Kecurangan pelaporan keuangan biasanya dilakukan karena dorongan dan ekspektasi terhadap prestasi pengubahan terhadap catatan akuntansi atau dokumen pendukung yang merupakan sumber penyajian kerja manajemen. Salah saji yang timbul karena kecurangan terhadap pelaporan keuangan lebih dikenal dengan istilah irregularities (ketidakberesan). Bentuk kecurangan seperti ini seringkali dinamakan kecurangan manajemen (management fraud), misalnya berupa manipulasi, pemalsuan, atau laporan keuangan. Kesengajaan dalam salah menyajikan atau sengaja menghilangkan (intentional omissions) suatu transaksi, kejadian, atau informasi penting dari laporan keuangan, untuk itu sebaiknya anda mengikuti auditing workshop dan fraud workshop.
Salah saji yang berupa penyalahgunaan aktiva kecurangan jenis ini biasanya disebut kecurangan karyawan (employee fraud). Salah saji yang berasal dari penyalahgunaan aktiva meliputi penggelapan aktiva perusahaan yang mengakibatkan laporan keuangan tidak disajikan sesuai dengan prinsip-prinsip akuntansi yang berlaku umum(ada baiknya karyawan mengikuti seminar frauddan seminar auditing). Penggelapan aktiva umumnya dilakukan oleh karyawan yang menghadapi masalah keuangan dan dilakukan karena melihat adanya peluang kelemahan pada pengendalian internal perusahaan serta pembenaran terhadap tindakan tersebut. Contoh salah saji jenis ini adalah penggelapan terhadap penerimaan kas, pencurian aktiva perusahaan, mark-up harga dan transaksi tidak resmi.

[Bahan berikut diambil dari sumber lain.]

-- ==== Sys2Proof/Machine/Flags.lean ====
section
/-! DEFINITION. The conditions the rules test: which channel uses a spur and in what state, whether
outbound work waits, whether the attention line holds a lane, whether the notice claimant is
eligible. -/

namespace Sys2Proof.Machine

/-! ### Channels -/

/-- The link is an IN channel's. -/
def Link.isIn (l : Link) : Bool := match l.dir with | .inbound _ => true | .outbound _ _ => false

/-- The link's state is OPEN. -/
def Link.isOpen (l : Link) : Bool := match l.phase with | .opened => true | _ => false

/-- The link's state is DRAINING. -/
def Link.isDraining (l : Link) : Bool := match l.phase with | .draining _ _ _ => true | _ => false

/-- All channels, in channel order. -/
def allChans : List Chan := List.finRange 47

/-- The IN channel that is not CLOSED and uses spur n (R26). -/
def State.inChan (s : State) (n : Spur) : Option Chan :=
  allChans.find? fun c =>
    match s.link c with
    | some l => decide (l.spur = n) && l.isIn
    | none => false

/-- The OPEN IN channel on spur n (R71). -/
def State.openIn (s : State) (n : Spur) : Option Chan :=
  match s.inChan n with
  | none => none
  | some c =>
    match s.link c with
    | some l => if l.isOpen then some c else none
    | none => none

/-- The settings of an IN channel. -/
def State.inSettings (s : State) (c : Chan) : Option InSettings :=
  match s.link c with
  | some l => (match l.dir with | .inbound k => some k | .outbound _ _ => none)
  | none => none

/-- The byte is the channel's terminator, kept or dropped (R104). -/
def InSettings.ends (k : InSettings) (b : Byte) : Bool :=
  match k.terminator with | some t => decide (t.byte = b) | none => false

/-- The byte is a terminator that is not part of the body (R98 case 2). -/
def InSettings.drops (k : InSettings) (b : Byte) : Bool :=
  match k.terminator with | some t => decide (t.byte = b) && !t.keep | none => false

/-- Channel c is OPEN. -/
def State.chanOpen (s : State) (c : Chan) : Bool :=
  match s.link c with | some l => l.isOpen | none => false

/-- Some channel that is not CLOSED uses spur n (R93). -/
def State.spurUsed (s : State) (n : Spur) : Bool :=
  allChans.any fun c => match s.link c with | some l => decide (l.spur = n) | none => false

/-- The credit limits of the non-CLOSED OUT channels on spur n, added (R26). -/
def State.creditSum (s : State) (n : Spur) : Nat :=
  (allChans.map fun c =>
    match s.link c with
    | some l =>
      if l.spur = n then (match l.dir with | .outbound limit _ => limit | .inbound _ => 0) else 0
    | none => 0).sum

/-- The count of channels not CLOSED (R184). -/
def State.notClosed (s : State) : Nat := (allChans.filter fun c => (s.link c).isSome).length

/-- The context that targets channel c. -/
def State.contextOf (s : State) (c : Chan) : Option Context :=
  (List.finRange 4).find? fun i =>
    match s.context i with | some p => decide (p.chan = c) | none => false

/-- The context on spur n (R159). -/
def State.contextOn (s : State) (n : Spur) : Option Context :=
  (List.finRange 4).find? fun i =>
    match s.context i with | some p => decide (p.spur = n) | none => false

/-! ### Outbound work (R54) -/

/-- An entry is serviceable when its channel is OPEN or DRAINING (R54). -/
def State.serviceable (s : State) (e : Outbound) : Bool :=
  match s.link e.chan with
  | some l => l.isOpen || l.isDraining
  | none => false

/-- Spur n has outbound work waiting (R54). -/
def State.outWork (s : State) (n : Spur) : Bool := (s.queue n).any s.serviceable

/-- The oldest entry that a test picks, and the others in their order (R55). -/
def takeFirst (test : Outbound → Bool) : List Outbound → Option (Outbound × List Outbound)
  | [] => none
  | e :: rest =>
    if test e then some (e, rest)
    else match takeFirst test rest with
      | none => none
      | some (x, others) => some (x, e :: others)

/-! ### Lanes -/

/-- SnDIR stands at IN (table of R67). -/
def LaneState.dirIn : LaneState → Bool
  | .off | .turnIn | .idleIn | .receiving => true
  | .turnOut | .idleOut | .sending => false

/-- The level of SnDIR as READ SPUR reports it: 0 OUT, 1 IN (R95). -/
def LaneState.dirCode (l : LaneState) : Byte := if l.dirIn then 1 else 0

/-- The lane faces inward for the yield timer (R75). -/
def LaneState.inward : LaneState → Bool
  | .turnIn | .idleIn | .receiving => true
  | _ => false

/-- An asserted, honoured attention for an OPEN IN channel (R72 case 1, R73 case 3). -/
def State.attentionHeard (s : State) (n : Spur) : Bool :=
  (s.lane n).atn && decide ((s.lane n).config.attention = .honor) && (s.openIn n).isSome

/-- The gather is FILLING or LOSING (R71). -/
def Gather.isPartial (g : Gather) : Bool := match g.state with | .empty => false | _ => true

/-- The byte count of a gather (R97). -/
def Gather.count (g : Gather) : Nat :=
  match g.state with | .empty => 0 | .filling _ _ bs => bs.length | .losing k => k

/-! ### Segments -/

/-- The cells a segment holds (R148). -/
def Segment.cellsHeld (g : Segment) : Nat := (g.entries.map fun e => cellsFor e.length).sum

/-- The bytes a segment holds (R148). -/
def Segment.totalBytes (g : Segment) : Nat := (g.entries.map List.length).sum

/-! ### Notices -/

/-- The count of a channel that triggers a notice: half its credit limit, rounded up (R125). -/
def halfLimit (limit : Nat) : Nat := (limit + 1) / 2

/-- Some channel's count has reached its half limit (R127). -/
def State.halfReached (s : State) : Bool :=
  allChans.any fun c =>
    match s.link c with
    | some l =>
      (match l.dir with
       | .outbound limit _ => decide (0 < s.credit c) && decide (halfLimit limit ≤ s.credit c)
       | .inbound _ => false)
    | none => false

/-- The notice claimant is eligible (R127). -/
def State.eligible (s : State) : Bool :=
  s.notices.fifo ≠ [] || s.notices.lost ≠ 0 ||
  (!s.notices.noCredit && (s.halfReached || s.notices.timer = .expired))

end Sys2Proof.Machine
end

Contoh Kasus : Committee of Sponsoring Organizations of the Treadway Commission (COSO). Penelitian COSO menelaah hampir 350 kasus dugaan kecurangan pelaporan keuangan oleh perusahaan-perusahaan publik di Amerika Serikat yang diselidiki oleh SEC. Diantaranya adalah :
ü Kecurangan keuangan memengaruhi perusahaan dari semua ukuran, dengan median perusahaan memiliki aktiva dan pendapatan hanya di bawah $100juta.
ü Berita mengenai investigasi SEC atau Departemen Kehakiman mengakibatkan penurunan tidak normal harga saham rata-rata 7,3 persen.
ü Dua puluh enam persen dari perusahaan-perusahaan yang terlibat dalam kecurangan mengganti auditor selama periode yang diteliti dibandingkan dengan hanya 12 persen dari perusahaan-perusahaan yang tidak terlibat.